In terms of the labor market, employment recovered at a slower pace than economic activity last year: 30% of the jobs lost in 2020 had not been recuperated by 2021. Furthermore, the inequality between men and women was accentuated, reflecting the larger care burden on women and less dynamism in the sectors in which female employment is concentrated, such as services. In 2022, ECLAC projects an 11.5% unemployment rate for women – slightly below the 11.8% recorded in 2021, but still well above the 9.5% existing before the pandemic in 2019 – while unemployment among men is forecast at 8.0% this year, nearly identical to that of 2021 (8.1%) and still far above the 6.8% seen in 2019.
The report also addresses one of the most worrisome economic issues today at a regional and global level: the rise in the price of products and services. In 2021, inflationary pressures were observed in the majority of the region’s countries, led by price increases in food and energy (inflation reached 7.1% on average by November, excluding Argentina, Haiti, Suriname and Venezuela), and these pressures are expected to continue in 2022. Countries’ central banks anticipate that inflation levels will remain above the target range established, although they will tend to converge towards the end of 2022 or early 2023. Once again, the price of energy and food in international markets, along with the evolution of the exchange rate, will be critical to determining future price dynamics.

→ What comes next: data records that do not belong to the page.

/-- Witness of OutputsHaltCounterNotRead: two states that differ in all three. -/
theorem witness_outputsHaltCounterNotRead :
    SameButOutputs State.reset { State.reset with halt := true, opsExecuted := 7, out := ⟨[], [.readWord 0], 3⟩ } := rfl

/-- Witnesses of ControlRegistersReadOnlyByMfc0: two states that differ in a control register, an instruction that is not `MFC0`. -/
theorem witness_controlRegistersReadOnlyByMfc0 :
    SameButControl State.reset (State.reset.setC0 12 1) ∧ State.reset ≠ State.reset.setC0 12 1 ∧
    ∀ rt rd low11, (Instr.mtc0 2 12 0) ≠ .mfc0 rt rd low11 :=
  ⟨rfl, by decide, fun _ _ _ h => nomatch h⟩

/-- Witnesses of GprZeroKeepsWhatIsWritten, second clause: a step that writes GPR 0 and one that does not. -/
theorem witness_gprZeroKeepsWhatIsWritten :
    (at1000 0x2020FFFF 0 0).getX 0 = 0 ∧ (∃ t, step (at1000 0x2020FFFF 0 0) = .next t ∧ decide (t.getX 0 ≠ 0) = true) ∧
    (∃ t, step (at1000 0x00221820 1 2) = .next t ∧ decide (t.getX 0 = 0) = true) :=
  ⟨by decide, exists_next (by decide), exists_next (by decide)⟩

/-- Witness of RunIsStepsThenRefresh, first clause, and of its second at n = 0 and n = 2. -/
theorem witness_runIsStepsThenRefresh :
    State.reset.requestHalt.halt = true ∧
    (∃ t, hostRun 0 none (at1000 0 0 0).requestHalt = .next t ∧ (decide (t.opsExecuted = 0) && decide (t.halt = false)) = true) ∧
    (∃ t, hostRun 2 none (at1000 0 0 0).requestHalt = .next t ∧ (decide (t.opsExecuted = 2) && decide (t.pc = 0x1008)) = true) :=
  ⟨rfl, exists_next (by decide), exists_next (by decide)⟩

/-- Witness of OneRefreshPerTransaction: a run that ends by a fault, one by a request, one by its budget. -/
theorem witness_oneRefreshPerTransaction :
    (∃ t, hostRun 5 none (at1000 0x00221827 0 0) = .next t ∧ (t.halt && decide (t.out.refreshPulses = 1)) = true) ∧
    (∃ t, hostRun 5 (some 1) (at1000 0 0 0) = .next t ∧ (t.halt && decide (t.out.refreshPulses = 1)) = true) ∧
    (∃ t, hostRun 1 none (at1000 0 0 0) = .next t ∧ decide (t.out.refreshPulses = 1) = true) :=
  ⟨exists_next (by decide), exists_next (by decide), exists_next (by decide)⟩

/-- The clauses of HaltRequestStopsAtBoundary where they meet: k = n and k = n + 1 (40_step_and_dispatch.md R104). -/
theorem witness_haltRequestStopsAtBoundary :
    (∃ t, runLoop 2 (some 2) (at1000 0 0 0) = .next t ∧ (t.halt && decide (t.opsExecuted = 2)) = true) ∧
    (∃ t, runLoop 2 (some 3) (at1000 0 0 0) = .next t ∧ (!t.halt && decide (t.opsExecuted = 2)) = true) :=
  ⟨exists_next (by decide), exists_next (by decide)⟩

/-- Witnesses of every `Selects` clause of the family statements: a word that each kind of mask matches. -/
theorem witness_selects :
    (0x2022FFFF : Word) &&& 0xFC000000 = 0x20000000 ∧ (0x00221FE0 : Word) &&& 0xFC00003F = 0x00000020 ∧
    (0x04230003 : Word) &&& 0xFC1F0000 = 0x04030000 ∧ (0x400267FF : Word) &&& 0xFFE00000 = 0x40000000 ∧
    (0x43FFFFD8 : Word) &&& 0xFE00003F = 0x42000018 := by decide

/-- Witnesses of JumpsScheduleRegionTarget and JumpRegisterSchedulesLowHalf: a valid and an invalid target, at the two sides of
the bound. -/
theorem witness_jumpsSchedule :
    (at1000 0x08000400 0 0).delayPC = 0 ∧ Params.invalidTarget (at1000 0x08000400 0 0).params (jumpAddress 0x1000 0x400) = false ∧
    (atUpper 0x08000000 0 0).delayPC = 0 ∧ Params.invalidTarget (atUpper 0x08000000 0 0).params (jumpAddress 0x80000000 0) = true ∧
    Params.invalidTarget upperInvalid (BitVec.ofInt 32 (low 0x7FFFFFFF)) = false ∧
    Params.invalidTarget upperInvalid (BitVec.ofInt 32 (low 0xFFFFFFFF80000000)) = true := by decide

ECLAC underlines that inflation is a multicausal phenomenon, which means that monetary authorities should continue utilizing the full range of instruments (monetary, foreign exchange, and macroprudential) that they have, beyond the interest rate, to confront inflationary pressures without hindering the impetus for recuperating growth and employment and attaining sustainable, inclusive and more equal growth, the document indicates.

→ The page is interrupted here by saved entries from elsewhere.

-- ==== Sys2Proof/Machine/Codec.lean ====
section
/-! DEFINITION. The recorded format: block geometry, the two check codes, the header's fields (chapter 4). -/

namespace Sys2Proof.Machine

/-- R60: the data length in bytes that a length code fixes. -/
def dataLength (code : BitVec 2) : Nat := 256 * 2 ^ code.toNat

/-- R60: the footprint of a block in ticks. FENCE and END have no data field. -/
def footprint (kind : BlockKind) (code : BitVec 2) : Nat :=
  match kind with
  | .data => Config.headerEndTicks + dataLength code / 8 + Config.trailerTicks
  | .fence => Config.endTicks
  | .endMark => Config.endTicks

/-- R63: one bit into the header check register. -/
def crc16Bit (reg : BitVec 16) (bit : Bool) : BitVec 16 :=
  if reg.msb != bit then (reg <<< 1) ^^^ 0x8BB7 else reg <<< 1

/-- R65: one bit into the data check register. -/
def crc32Bit (reg : BitVec 32) (bit : Bool) : BitVec 32 :=
  if reg.msb != bit then (reg <<< 1) ^^^ 0x04C11DB7 else reg <<< 1

/-- The bits of a byte, bit 7 first (R61). -/
def byteBits (v : Byte) : List Bool :=
  [v.getLsbD 7, v.getLsbD 6, v.getLsbD 5, v.getLsbD 4, v.getLsbD 3, v.getLsbD 2, v.getLsbD 1, v.getLsbD 0]

/-- R63: one byte, most significant bit first. -/
def crc16Byte (reg : BitVec 16) (v : Byte) : BitVec 16 := (byteBits v).foldl crc16Bit reg

/-- R65: one byte, most significant bit first. -/
def crc32Byte (reg : BitVec 32) (v : Byte) : BitVec 32 := (byteBits v).foldl crc32Bit reg

/-- R63: the header check over content bytes 0 to 5, preset FFFFh, no inversion. -/
def headerCheck (c : HeaderContent) : BitVec 16 :=
  [c.b0, c.b1, c.b2, c.b3, c.b4, c.b5].foldl crc16Byte 0xFFFF

/-- R65: the register of the data check before the final inversion. -/
def dataCrcReg (data : List Byte) : BitVec 32 := data.foldl crc32Byte 0xFFFFFFFF

/-- R65: the data check, every bit inverted after the last byte. -/
def dataCheck (data : List Byte) : BitVec 32 := ~~~ (dataCrcReg data)

/-- R62: the Kind bits. -/
def HeaderContent.kindBits (c : HeaderContent) : BitVec 2 := c.b0.extractLsb' 6 2

/-- R62: the kind; Kind 3 is none. -/
def HeaderContent.kind (c : HeaderContent) : Option BlockKind :=
  match c.kindBits.toNat with
  | 0 => some .data
  | 1 => some .fence
  | 2 => some .endMark
  | _ => none

/-- R62: the Partition field. -/
def HeaderContent.part (c : HeaderContent) : PartNo := c.b0.extractLsb' 4 2

/-- R62: the length code. -/
def HeaderContent.lengthCode (c : HeaderContent) : BitVec 2 := c.b0.extractLsb' 2 2

/-- R62: the copy number. -/
def HeaderContent.copy (c : HeaderContent) : BitVec 3 := c.b1.extractLsb' 0 3

/-- R62: the block number, least significant byte in byte 2. -/
def HeaderContent.number (c : HeaderContent) : BlockNo := c.b4 ++ c.b3 ++ c.b2

/-- R64: every zero field of R62 reads 0. -/
def HeaderContent.zerosOk (c : HeaderContent) : Bool :=
  c.b0.extractLsb' 0 2 == 0#2 && c.b1.extractLsb' 3 5 == 0#5 && c.b5 == 0#8

/-- The eight bytes of a header field in forward order (R61 to R63): six content bytes and the two check bytes. -/
structure HeaderField where
  b0 : Byte
  b1 : Byte
  b2 : Byte
  b3 : Byte
  b4 : Byte
  b5 : Byte
  check : BitVec 16
  deriving DecidableEq, Repr

/-- R61, R63: the bytes of a header field whose 64 bits stand in forward order, bit 7 of each byte first. -/
def fieldOf (bits : BitVec 64) : HeaderField where
  b0 := bits.extractLsb' 56 8
  b1 := bits.extractLsb' 48 8
  b2 := bits.extractLsb' 40 8
  b3 := bits.extractLsb' 32 8
  b4 := bits.extractLsb' 24 8
  b5 := bits.extractLsb' 16 8
  check := bits.extractLsb' 0 16

/-- R63: the forward order restored: a header read in reverse arrives with its bytes and bits in reverse order. -/
def recovered (dir : Dir) (bits : BitVec 64) : HeaderField :=
  match dir with
  | .forward => fieldOf bits
  | .reverse => fieldOf bits.reverse

/-- The content bytes of a header field. -/
def fieldContent (f : HeaderField) : HeaderContent :=
  { b0 := f.b0, b1 := f.b1, b2 := f.b2, b3 := f.b3, b4 := f.b4, b5 := f.b5 }

/-- A decoded good header (R64): the content read as fields, with the derived origin. -/
structure Header where
  kind : BlockKind
  part : PartNo
  lengthCode : BitVec 2
  copy : BitVec 3
  number : BlockNo
  origin : Int
  deriving DecidableEq, Repr

/-- R64: the derived end of the header's block. -/
def Header.blockEnd (h : Header) : Int := h.origin + footprint h.kind h.lengthCode

/-- R64: a good header, or none for a bad one: the check passes, Kind is not 3, FENCE and END carry length code 0,
zero fields read 0. -/
def goodHeader (f : HeaderField) (origin : Int) : Option Header :=
  let c := fieldContent f
  match c.kind with
  | none => none
  | some kind =>
    if headerCheck c == f.check && (kind == .data || c.lengthCode == 0#2) && c.zerosOk then
      some { kind, part := c.part, lengthCode := c.lengthCode, copy := c.copy, number := c.number, origin }
    else none

/-- R62: the Kind bits that a kind is recorded with. -/
def kindCode : BlockKind → BitVec 2
  | .data => 0
  | .fence => 1
  | .endMark => 2

/-- R62: the content bytes that the Framer records for a block. -/
def recordedContent (r : Recording) : HeaderContent where
  b0 := kindCode r.kind ++ r.part ++ r.lengthCode ++ 0#2
  b1 := 0#5 ++ r.copy
  b2 := r.number.extractLsb' 0 8
  b3 := r.number.extractLsb' 8 8
  b4 := r.number.extractLsb' 16 8
  b5 := 0

/-- R61 to R63: the eight header bytes on tape, check bits 15-8 first. -/
def headerBytes (c : HeaderContent) : List Byte :=
  let check := headerCheck c
  [c.b0, c.b1, c.b2, c.b3, c.b4, c.b5, check.extractLsb' 8 8, check.extractLsb' 0 8]

/-- R61: the four trailer bytes, most significant first. -/
def trailerBytes (check : BitVec 32) : List Byte :=
  [check.extractLsb' 24 8, check.extractLsb' 16 8, check.extractLsb' 8 8, check.extractLsb' 0 8]

/-- R68, R97: the number that follows a block number; beyond the last 24-bit number it is the free value of log 17. -/
def nextNumber (n : BlockNo) : BlockNo :=
  if n = BitVec.allOnes 24 then Config.blockAfterLast else n + 1

end Sys2Proof.Machine
end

In addition, the United Nations organization emphasizes that it is crucial to increase tax collection levels and to improve the tax structure to give fiscal sustainability to a growing trajectory of expenditure demands. The challenges foreseen in 2022 – including lower economic growth, the risks of higher interest rates, currency depreciations and the possible weakening of sovereign credit ratings – make fiscal policy management more complex. That is why a strategic vision for public spending is required that would link short-term demands with long-term investments and contribute to closing social gaps. In addition, fiscal space must be expanded by eliminating tax evasion (which amounts to $325 billion U.S. dollars, or 6.1% of regional GDP), consolidating income taxes on individuals and corporations, extending the scope of taxes on assets and property, establishing taxes on the digital economy, environmental levies and others related to public health problems, and progressively revising and updating royalties for the exploitation of non-renewable resources.

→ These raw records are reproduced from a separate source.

-- ==== Sys2Proof/Machine/Checks.lean ====
section
/-! DEFINITION. Start conditions and start checks of a waiting order (R27, R29, R30), and the active order it becomes. -/

namespace Sys2Proof.Machine

/-- R30: check 3: the transport is in the state the order needs. -/
def stateOk (s : State) (k : OrderKind) : Bool :=
  match k with
  | .mark => true
  | .clearMap => true
  | .load => s.place.cart == .inserted
  | _ => s.place.cart == .loaded && (!k.needsKnown || s.place.position.isSome)

/-- R30: the partition the order works in, which check 8 tests for enabled. -/
def orderPart (s : State) (k : OrderKind) (params : List Byte) : PartNo :=
  match k with
  | .load => 0
  | .rewind => paramPart params
  | .locate => paramPart params
  | _ => shownPart s

/-- R29: check 5: an inhibit that forbids the order. -/
def inhibited (s : State) (k : OrderKind) : Bool :=
  (k.isMotion && s.health.motionFault) || (k.isWrite && s.health.writeFault)

/-- R29: check 6: the write-protect latch or the supervisor's WRITE LOCK forbids the order. -/
def writeForbidden (s : State) (k : OrderKind) : Bool := k.isWrite && (s.place.wpLatch || s.health.writeLock)

/-- R29: check 8: the table is valid and the partition enabled. -/
def boundsOk (s : State) (c : Setup) (k : OrderKind) (params : List Byte) : Bool :=
  !k.usesBounds || (tableValid c && (c.parts.get (orderPart s k params)).enabled)

/-- R29: checks 2 to 8 of a known code, in their order; the first that fails gives the cause. -/
def knownCheck (s : State) (c : Setup) (k : OrderKind) (params : List Byte) : Option Cause :=
  if !paramsOk k params then some .paramError
  else if !stateOk s k then some .illegalState
  else if k.isMotion && s.health.lockout then some .lockedOut
  else if inhibited s k then some .fault
  else if writeForbidden s k then some .writeProtected
  else if k.isMotion && !profileConsistent c then some .profileInvalid
  else if !boundsOk s c k params then some .partitionInvalid
  else none

/-- R29: the start checks of an entry against a snapshot. -/
def startCheck (s : State) (c : Setup) (e : QueueEntry) : Option Cause :=
  match orderKind e.code with
  | none => some .illegalOrder
  | some k => knownCheck s c k e.params

/-- R27: conditions (b) to (d) for an entry, `reports` being the reports that stand; nothing departs while RST/ is
low (R180). -/
def mayStart (s : State) (reports : Nat) (e : QueueEntry) : Bool :=
  decide (reports ≤ Config.departReports) && !sleepSeen s && !s.inputs.rstLow &&
    !((orderKind e.code).any OrderKind.isWrite && s.banks.anyRead)

/-- The streaming counts of an order that has done nothing. -/
def Stream.fresh : Stream where
  done := 0
  retry := 0
  copySeen := false
  retries := 0
  recovered := false
  rewrites := 0
  confFails := 0
  warning := false
  recorded := false
  confirmAt := none
  slot := 0
  endUse := .finish
  resume := .atOnce

/-- The scan of an order that has scanned nothing. -/
def Scan.fresh : Scan where
  origin := 0
  number := 0
  target := 0
  landmark := none
  fences := 0
  taken := false
  earliest := 0
  fixed := false
  ends := []

/-- R28: the active order an entry becomes, with its setup snapshot (R31), in stage 0. -/
def newActive (s : State) (e : QueueEntry) : Active where
  entry := e
  snap := s.setup
  phase := .ending
  stage := .startChecks
  cause := none
  lockPending := false
  part := match orderKind e.code with | some k => orderPart s k e.params | none => 0
  departed := s.place.position
  final := none
  gap := 0
  scan := .fresh
  stream := .fresh

/-- R28: the head leaves the Order Queue and enters the active order slot; the standby timer stops (R173). -/
def activate (e : QueueEntry) (rest : List QueueEntry) (s : State) : State :=
  { s with seq := { s.seq with queue := rest, active := some (newActive s e) }
           power := { s.power with standbyTimer := 0 } }

/-- R28, R154: the automatic latch clears at the departure of an entry. -/
def autoClearEntry (e : QueueEntry) (s : State) : State :=
  match orderKind e.code with
  | some k => autoClear k s
  | none => s

/-- R35: the same class of streaming order: reading after reading, writing after writing. -/
def sameStream (a : Active) (e : QueueEntry) : Bool :=
  ((orderKind e.code).any OrderKind.isRead && a.isRead) || ((orderKind e.code).any OrderKind.isWrite && a.isWrite)

/-- R35: whether the head continues the active order at its block boundary, the ending order's cause being SUCCESS. -/
def continues (s : State) (a : Active) (e : QueueEntry) : Bool :=
  sameStream a e && !stopWanted s a && mayStart s (s.reports.stored.length + 1) e &&
    (startCheck s s.setup e).isNone && sameProfile s.setup a.snap

/-- R35: the ending order ends with SUCCESS while the transport moves, and the head departs in the same step. -/
def handOverOrder (e : QueueEntry) (s : State) : State :=
  let s1 := finish (raise .success s)
  autoClearEntry e (activate e s1.seq.queue.tail s1)

end Sys2Proof.Machine
end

In another area, financing for development is also key for supporting policy spaces and investment. It is necessary to expand and redistribute liquidity from developed countries to developing countries; strengthen development banks; reform the international debt architecture; provide countries with a set of innovative instruments aimed at increasing debt repayment capacity and avoiding over-indebtedness; and integrate liquidity and debt reduction measures into a resilience strategy geared towards building a better future.